-- ==== Sys2Proof/Laws/Links.lean ====
section
/-! SUPPORT. Links (13_itril_link.md): one link changed, its state word, replay, and a flit taken. -/

namespace Sys2Proof.Machine

theorem M.link_modLink_same (m : M) (n : Nat) (f : Link → Link) : (m.modLink n f).link n = f (m.link n) := by rw [M.link_modLink, if_pos rfl]

theorem M.modLink_modLink (m : M) (n : Nat) (f g : Link → Link) : (m.modLink n f).modLink n g = m.modLink n (fun q => g (f q)) := by
  unfold M.modLink; dsimp only
  rw [show ({ m with dev := { m.dev with links := Tab.put m.dev.links n (f (m.link n)) } } : M).link n = f (m.link n) from Tab.get_put_same _ _ _ _, Tab.put_put]

theorem M.modLink_congr (m : M) (n : Nat) (f g : Link → Link) (h : f (m.link n) = g (m.link n)) : m.modLink n f = m.modLink n g := by unfold M.modLink; rw [h]

theorem M.sameLinks_modLink (m : M) (n : Nat) (f : Link → Link) : m.SameLinks (m.modLink n f) [n] := by
  intro a ha; rw [M.link_modLink, if_neg (by simpa using ha)]

theorem M.fecReport_clean (m : M) (l : Nat) (f : LFlit) (h : f.fecSyms = 0) (hb : f.fecBad = false) : m.fecReport l f = m := by
  unfold M.fecReport; simp [h, hb]

theorem M.drainCheck_idle (m : M) (l : Nat) (h : (m.link l).draining = false) : m.drainCheck l = m := by
  unfold M.drainCheck; simp [h]

theorem Link.refuse_eq (k : Link) : k.refuse = { k with nakDue := k.nakDue || !k.nakOut, nakOut := true } := by
  unfold Link.refuse; cases h : k.nakOut <;> cases k <;> simp_all

theorem Link.acked_draining (k : Link) (a : Nat) : (k.acked a).draining = k.draining := by
  unfold Link.acked; split <;> rfl

theorem Link.credit_draining (k : Link) (f : LFlit) : (k.credit f).draining = k.draining := by
  unfold Link.credit; exact Link.acked_draining k _

theorem M.linkState_modLink (m : M) (n l : Nat) (f : Link → Link) : (m.modLink n f).linkState l = m.linkState l := rfl

theorem M.linkUp_active {m : M} {l : Nat} (h : m.linkUp l = true) : m.linkState l = lsActive := by
  unfold M.linkUp at h; simp only [Bool.and_eq_true, beq_iff_eq] at h; exact h.1.2

theorem M.wantRetrain_eq (m : M) (l r : Nat) (h : m.linkState l = lsActive) (h0 : (m.link l).reqDue = 0) : m.wantRetrain l r = m.modLink l fun k => { k with reqDue := 3, reqReason := r } := by
  unfold M.wantRetrain; rw [if_pos (by simp [h, h0])]

theorem M.bucketEvent_low (m : M) (c i : Nat) (h : Tab.get m.dev.buckets 0 (bucketKey c i) + 1 < m.objFld 0x7030 c 31 0) : m.bucketEvent c i = (false, m.modBuckets fun b => Tab.put b (bucketKey c i) (Tab.get m.dev.buckets 0 (bucketKey c i) + 1)) := by
  unfold M.bucketEvent; rw [if_neg (by omega)]

theorem M.startReplay_none (m : M) (l : Nat) (h : (m.link l).replaying = (m.link l).replay.length) : m.startReplay l = m := by unfold M.startReplay; dsimp only; rw [if_pos h]

theorem M.startReplay_some (m : M) (l : Fin 32) (h : (m.link l).replaying ≠ (m.link l).replay.length)
    (hb : Tab.get m.dev.buckets 0 (bucketKey 3 l) + 1 < m.objFld 0x7030 3 31 0) :
    m.startReplay l = ((m.modLink l fun k => { k with replaying := k.replay.length }).satObj (0x6100 + l) 3 15 0 1).modBuckets fun b => Tab.put b (bucketKey 3 l) (Tab.get m.dev.buckets 0 (bucketKey 3 l) + 1) := by
  unfold M.startReplay linkObj; dsimp only; rw [if_neg h]
  have e : (((m.modLink l fun k => { k with replaying := k.replay.length }).satObj (0x6100 + l) 3 15 0 1).bucketEvent 3 l) = (false, ((m.modLink l fun k => { k with replaying := k.replay.length }).satObj (0x6100 + l) 3 15 0 1).modBuckets fun b => Tab.put b (bucketKey 3 l) (Tab.get m.dev.buckets 0 (bucketKey 3 l) + 1)) := by
    refine M.bucketEvent_low _ _ _ ?_
    show Tab.get m.dev.buckets 0 (bucketKey 3 l) + 1 < _
    unfold M.objFld; rw [M.obj_satObj_ne _ _ _ _ _ _ _ _ (by decide) (by decide) (by simp; omega)]
    exact hb
  rw [e]; dsimp only
  rw [if_neg (by simp)]

theorem M.kept_setLinkState (m : M) (l st r : Nat) : M.Kept m (m.setLinkState l st r) := by
  unfold M.setLinkState
  dsimp only
  refine M.Kept.trans (b := if r = 0 then m.setObjFld (linkObj l) 2 3 0 st else (m.setObjFld (linkObj l) 2 3 0 st).setObjFld (linkObj l) 2 23 16 r) ?_ ?_
  · split
    · exact M.kept_setObjFld ..
    · exact (M.kept_setObjFld ..).trans (M.kept_setObjFld ..)
  · generalize (if r = 0 then m.setObjFld (linkObj l) 2 3 0 st else (m.setObjFld (linkObj l) 2 3 0 st).setObjFld (linkObj l) 2 23 16 r) = m1
    refine M.Kept.trans (b := if (decide (st = lsDisabled) || decide (st = lsFailed)) = true then ((m1.setObjFld (linkObj l) 2 25 24 0).setObjFld (linkObj l) 2 35 32 0).setObjFld
    (linkObj l) 2 39 36 0 else m1) ?_ ?_
    · split
      · exact ((M.kept_setObjFld ..).trans (M.kept_setObjFld ..)).trans (M.kept_setObjFld ..)
      · exact M.Kept.refl _
    · generalize (if (decide (st = lsDisabled) || decide (st = lsFailed)) = true then ((m1.setObjFld (linkObj l) 2 25 24 0).setObjFld (linkObj l) 2 35 32 0).setObjFld
    (linkObj l) 2 39 36 0 else m1) = m2
      split
      · exact (M.kept_logFault ..).trans (M.kept_raise ..)
      · exact M.Kept.refl _

/-- what a link's status object becomes -/
def stateWord (w st r : Nat) : Nat :=
  let w := setFld w 3 0 st
  let w := if r = 0 then w else setFld w 23 16 r
  if st = lsDisabled || st = lsFailed then setFld (setFld (setFld w 25 24 0) 35 32 0) 39 36 0 else w

theorem M.obj_setLinkState (m : M) (l : Fin 32) (st r : Nat) : (m.setLinkState l st r).obj (0x6100 + l) 2 = stateWord (m.obj (0x6100 + l) 2) st r := by
  have h71 : 0x6100 + l.val ≠ 0x7100 := by omega
  unfold M.setLinkState stateWord linkObj
  dsimp only
  split <;> split <;> split <;> simp [M.obj_logFault _ _ _ _ _ _ _ _ h71 (by decide : 2 < 256)]

theorem M.obj_setLinkState_ne (m : M) (l : Fin 32) (st r i j : Nat) (hj : j < 256) (hi : i ≠ 0x7100) (h : (i, j) ≠ (0x6100 + l.val, 2)) : (m.setLinkState l st r).obj i j = m.obj i j := by
  unfold M.setLinkState linkObj
  dsimp only
  have hn : ∀ (m : M) (hi' lo v : Nat), (m.setObjFld (0x6100 + l) 2 hi' lo v).obj i j = m.obj i j := fun m a b v => M.obj_setObjFld_ne _ _ _ _ _ _ _ _ hj (by decide) h
  split <;> split <;> split <;> simp [M.obj_logFault _ _ _ _ _ _ _ _ hi hj, hn]

theorem stateWord_state (w st r : Nat) (h : st < 16) : fld (stateWord w st r) 3 0 = st := by
  unfold stateWord
  dsimp only
  have a : ∀ w, fld (setFld w 3 0 st) 3 0 = st := fun w => by rw [fld_setFld_same]; exact Nat.mod_eq_of_lt h
  split <;> split <;> simp only [fld_setFld_below _ _ _ _ 3 0 (by decide : 3 < 16) (by decide), fld_setFld_below _ _ _ _ 3 0 (by decide : 3 < 24) (by decide), fld_setFld_below _ _ _ _ 3 0 (by decide : 3 < 32) (by decide), fld_setFld_below _ _ _ _ 3 0 (by decide : 3 < 36) (by decide), a]

theorem stateWord_reason (w st r : Nat) (h : r < 256) (h0 : r ≠ 0) : fld (stateWord w st r) 23 16 = r := by
  unfold stateWord
  dsimp only
  rw [if_neg h0]
  have a : ∀ w, fld (setFld w 23 16 r) 23 16 = r := fun w => by rw [fld_setFld_same]; exact Nat.mod_eq_of_lt h
  split <;> simp only [fld_setFld_below _ _ _ _ 23 16 (by decide : 23 < 24) (by decide), fld_setFld_below _ _ _ _ 23 16 (by decide : 23 < 32) (by decide), fld_setFld_below _ _ _ _ 23 16 (by decide : 23 < 36) (by decide), a]

/-- the fields above 39 and, for a state other than DISABLED and FAILED, from 4 to 15 and 24 up, stand -/
theorem stateWord_other (w st r hi lo : Nat) (h : st ≠ lsDisabled) (h' : st ≠ lsFailed) (hl : lo ≤ hi) (hf : 3 < lo) (hr : hi < 16 ∨ 23 < lo) : fld (stateWord w st r) hi lo = fld w hi lo := by
  unfold stateWord
  dsimp only
  rw [if_neg (by simp [h, h'])]
  split
  · exact fld_setFld_above _ _ _ _ _ _ hf (by decide)
  · rcases hr with hr | hr
    · rw [fld_setFld_below _ _ _ _ _ _ hr hl]; exact fld_setFld_above _ _ _ _ _ _ hf (by decide)
    · rw [fld_setFld_above _ _ _ _ _ _ hr (by decide)]; exact fld_setFld_above _ _ _ _ _ _ hf (by decide)

/-- A flit free of errors, in a link that is up, is taken by what its kind does. -/
theorem M.receive_eq {m : M} {l : Nat} {f : LFlit} {kind : Nat} {act : M → M} (hu : m.linkUp l = true) (h0 : f.fecSyms = 0) (hw : f.whole = true) (hf : f.foreign = false) (hk : f.kind = kind)
    (hd : ((act m).link l).draining = false) : m.receive l f kind act = act m := by
  unfold M.receive
  have hb : f.fecBad = false := by unfold LFlit.whole at hw; simp only [Bool.and_eq_true, Bool.not_eq_true'] at hw; exact hw.2
  rw [M.fecReport_clean _ _ _ h0 hb, hu, hw, hf, hk]
  simp [M.drainCheck_idle _ _ hd]

theorem M.startReplay_draining (m : M) (l : Fin 32) : ((m.startReplay l).link l).draining = (m.link l).draining := by
  unfold M.startReplay
  dsimp only
  split
  · rfl
  · obtain ⟨m1, hm1⟩ : ∃ m1, m1 = (m.modLink l fun k => { k with replaying := k.replay.length }).satObj (linkObj l) 3 15 0 1 := ⟨_, rfl⟩
    rw [← hm1]
    have h1 : (m1.link l).draining = (m.link l).draining := by rw [hm1, M.link_satObj, M.link_modLink_same]
    have h2 := (M.kept_bucketEvent m1 3 l).links l
    split
    · unfold M.wantRetrain
      split
      · rw [M.link_modLink_same, h2, h1]
      · rw [h2, h1]
    · rw [h2, h1]

theorem takeSlots_first (n : Nat) (x : TxMsg) (r : List TxMsg) (h0 : 0 < x.slots.length) (h : x.slots.length ≤ n) :
    ∃ ss ow lo md, takeSlots n (x :: r) = (x.slots ++ ss, ow, lo, md) := by
  unfold takeSlots; rw [if_neg (by omega), if_pos h]; exact ⟨_, _, _, _, rfl⟩

theorem Link.takeBulk_same (k : Link) (n : Nat) : ∃ b md tm, (k.takeBulk n).2.2 = { k with txBulk := b, mid := md, txMirror := tm } := by
  unfold Link.takeBulk; dsimp only; split <;> split <;> exact ⟨_, _, _, rfl⟩

theorem takeSlots_nil (n : Nat) : takeSlots n [] = ([], [], [], false) := by unfold takeSlots; rfl

theorem Link.takeBulk_nil (k : Link) (n : Nat) (h : k.txMirror = []) (h' : k.txBulk = []) : (k.takeBulk n).1 = [] := by
  unfold Link.takeBulk; simp [h, h', takeSlots_nil]; split <;> rfl

theorem M.linkDown_idle (m : M) (l : Nat) (all : Bool) (hr : (m.link l).replay = []) (hm : (m.link l).mid = 0) (hq : all = true → (m.link l).txSb = [] ∧ (m.link l).txMirror = [] ∧ (m.link l).txBulk = []) :
    m.linkDown l all = m.modLink l fun k => { k with replaying := 0, rxSb := [], rxBulk := [], freeSb := 0, freeBulk := 0, nakDue := false, nakOut := false, reqDue := 0, downHeld := true } := by
  have hd : (m.link l).dropMid = (none, m.link l) := by unfold Link.dropMid; rw [if_neg (by omega), if_neg (by omega)]
  unfold M.linkDown
  dsimp only
  rw [hd, hr]
  cases all with
  | false =>
    simp only [Bool.false_eq_true, if_false, List.flatMap_nil, Option.toList_none, List.append_nil, List.isEmpty_nil, if_true, List.eraseDups_nil, List.foldl_nil]
    exact M.modLink_congr _ _ _ _ (by rw [← hr])
  | true =>
    obtain ⟨a, b, c⟩ := hq rfl
    simp only [a, b, c, if_true, List.append_nil, List.map_nil, List.flatMap_nil, Option.toList_none, List.isEmpty_nil, List.eraseDups_nil, List.foldl_nil]
    refine M.modLink_congr _ _ _ _ ?_
    revert hr a b c hm; generalize m.link l = k; intro hr hm a b c
    cases k; simp_all

end Sys2Proof.Machine
end

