theorem M.objBit_setLinkState (m : M) (l : Fin 32) {st i : Nat} (hoff : st ≠ lsDisabled) (hfailed : st ≠ lsFailed) (hi : 3 < i) :
    (m.setLinkState l st 0).objBit (0x6100 + l) 2 i = m.objBit (0x6100 + l) 2 i := by
  rw [M.objBit, m.obj_setLinkState, stateWord_plain hoff hfailed, testBit_setFld_outside _ _ _ _ _ (.inr hi) (by decide), M.objBit]

/-- A link whose training begins: fast start on the lanes that are saved, or cold on all four. -/
def Link.detected (k : Link) (fast : Bool) : Link :=
  { k with phase := 1, mode := fast.toNat, repeats := 0, lanes := if fast then (k.saved.getD []).getD 4 0xF else 0xF }

/-- The device once link `l` has seen its partner. -/
def M.detected (m : M) (l : Nat) (fast : Bool) : M :=
  (((m.setObjBit (0x6100 + l) 1 6 false).setObjBit (0x6100 + l) 2 4 fast).setLinkState l lsTrain 0).modLink l fun k => k.detected fast

theorem M.linkDetect_eq {m : M} {l : Nat} (hdetect : m.linkState l = lsDetect) :
    m.linkDetect l = m.detected l ((m.link l).saved.isSome && !m.objBit (linkObj l) 1 6) := by
  simp only [M.linkDetect, if_neg (not_not_intro hdetect)]
  by_cases hfast : ((m.link l).saved.isSome && !m.objBit (linkObj l) 1 6) = true
  · rw [if_pos hfast, hfast]
    rfl
  · rw [if_neg hfast, Bool.eq_false_of_not_eq_true hfast]
    rfl

section
variable (m : M) (l : Fin 32) (fast : Bool)

theorem M.linkState_detected : (m.detected l fast).linkState l = lsTrain := M.linkState_setLinkState _ l _ _ (by decide)

theorem M.forceCold_detected : (m.detected l fast).objBit (0x6100 + l) 1 6 = false := by
  rw [M.detected, M.objBit_modLink, M.objBit, M.obj_setLinkState_ne _ _ _ _ _ _ (by decide) (by omega) (by simp),
    M.obj_setObjBit_ne _ _ _ _ _ _ _ (by decide) (by decide) (by simp), ← M.objBit, M.objBit_setObjBit, if_pos rfl]

theorem M.fastStart_detected : (m.detected l fast).objBit (0x6100 + l) 2 4 = fast := by
  rw [M.detected, M.objBit_modLink, M.objBit_setLinkState _ _ (by decide) (by decide) (by decide), M.objBit_setObjBit, if_pos rfl]

theorem M.link_detected : (m.detected l fast).link l = (m.link l).detected fast := by
  rw [M.detected, M.link_modLink_same, M.link_setLinkState, M.link_setObjBit, M.link_setObjBit]

theorem M.onlyLink_detected : M.OnlyLink m (m.detected l fast) l [(0x6100 + l, 1), (0x6100 + l, 2)] :=
  (((m.onlyLink_setObjBit l 6 false (by decide) (by simp)).trans (M.onlyLink_setObjBit _ l 4 fast (by decide) (by simp))).trans
    (M.onlyLink_setLinkState _ l _ _ (by simp))).trans (M.onlyLink_modLink _ l _)

end

/-! ## Phases -/

section
variable {m : M} {l : Nat} (lanes : Nat)

/-- Lock and equalise, on all lanes in use. -/
theorem M.phaseEnd_lanes (hfirst : 1 ≤ (m.link l).phase) (hlast : (m.link l).phase ≤ 2)
    (hlanes : lanes &&& (m.link l).lanes = (m.link l).lanes) :
    m.phaseEnd l lanes true = m.modLink l fun k => { k with phase := if k.mode = 0 then k.phase + 1 else 3 } := by
  have hruns : (m.link l).phase ≠ 0 := by omega
  simp [M.phaseEnd, hruns, hlast, hlanes]

theorem M.phaseEnd_order (hphase : (m.link l).phase = 3) :
    m.phaseEnd l lanes true = m.modLink l fun k => { k with phase := 4 } := by
  simp [M.phaseEnd, hphase]

theorem M.phaseEnd_frame (hphase : (m.link l).phase = 4) :
    m.phaseEnd l lanes true = (m.setLinkState l lsNegotiate 0).modLink l fun k => { k with phase := 5 } := by
  simp [M.phaseEnd, hphase]

theorem M.phaseEnd_verify (hphase : (m.link l).phase = 6) : m.phaseEnd l lanes true = m.linkPass l := by
  simp [M.phaseEnd, hphase]

end

/-- A link that has passed verify; a cold training saves the settings `fp`. -/
def Link.passed (k : Link) (fp : List Nat) : Link :=
  { k with phase := 0, downHeld := false, saved := if k.mode = 0 then some fp else k.saved }

/-- The device with the lanes and the width of link `l` in its status. -/
def M.withLanes (m : M) (l lanes : Nat) : M :=
  (m.setObjFld (0x6100 + l) 2 35 32 lanes).setObjFld (0x6100 + l) 2 25 24 (if lanes = 0xF then 2 else 1)

theorem M.linkPass_eq (m : M) (l : Nat) :
    m.linkPass l = ((m.withLanes l (m.link l).lanes).modLink l fun k =>
      k.passed ((m.withLanes l (m.link l).lanes).fingerprint l)).setLinkState l lsActive 0 := rfl

section
variable (m : M) (l : Fin 32)

theorem M.link_linkPass : ∃ fp, (m.linkPass l).link l = (m.link l).passed fp :=
  ⟨_, by rw [M.linkPass_eq, M.link_setLinkState, M.link_modLink_same]; rfl⟩

theorem M.linkState_linkPass : (m.linkPass l).linkState l = lsActive := M.linkState_setLinkState _ l _ _ (by decide)

theorem M.lanes_linkPass (hlanes : (m.link l).lanes < 16) : (m.linkPass l).objFld (0x6100 + l) 2 35 32 = (m.link l).lanes := by
  rw [M.linkPass_eq, M.objFld_setLinkState _ _ _ _ (by decide) (by decide) (by decide) (by decide), M.objFld_modLink, M.withLanes, M.objFld,
    M.obj_setObjFld_same, fld_setFld_above _ _ _ _ _ _ (by decide) (by decide), ← M.objFld, M.objFld_setObjFld_same]
  exact Nat.mod_eq_of_lt hlanes

theorem M.width_linkPass : (m.linkPass l).objFld (0x6100 + l) 2 25 24 = if (m.link l).lanes = 0xF then 2 else 1 := by
  rw [M.linkPass_eq, M.objFld_setLinkState _ _ _ _ (by decide) (by decide) (by decide) (by decide), M.objFld_modLink, M.withLanes,
    M.objFld_setObjFld_same]
  split <;> rfl

theorem M.onlyLink_linkPass : M.OnlyLink m (m.linkPass l) l [(0x6100 + l, 2)] := by
  rw [M.linkPass_eq]
  exact (((m.onlyLink_setObjFld l 35 32 _ (by decide) (by simp)).trans (M.onlyLink_setObjFld _ l 25 24 _ (by decide) (by simp))).trans
    (M.onlyLink_modLink _ l _)).trans (M.onlyLink_setLinkState _ l _ _ (by simp))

Task: Each line that contains the string "reqDue" should be copied from the data above.

Written response:
theorem M.wantRetrain_eq (m : M) (l r : Nat) (h : m.linkState l = lsActive) (h0 : (m.link l).reqDue = 0) : m.wantRetrain l r = m.modLink l fun k => { k with reqDue := 3, reqReason := r } := by
    m.linkDown l all = m.modLink l fun k => { k with replaying := 0, rxSb := [], rxBulk := [], freeSb := 0, freeBulk := 0, nakDue := false, nakOut := false, reqDue := 0, downHeld := true } := by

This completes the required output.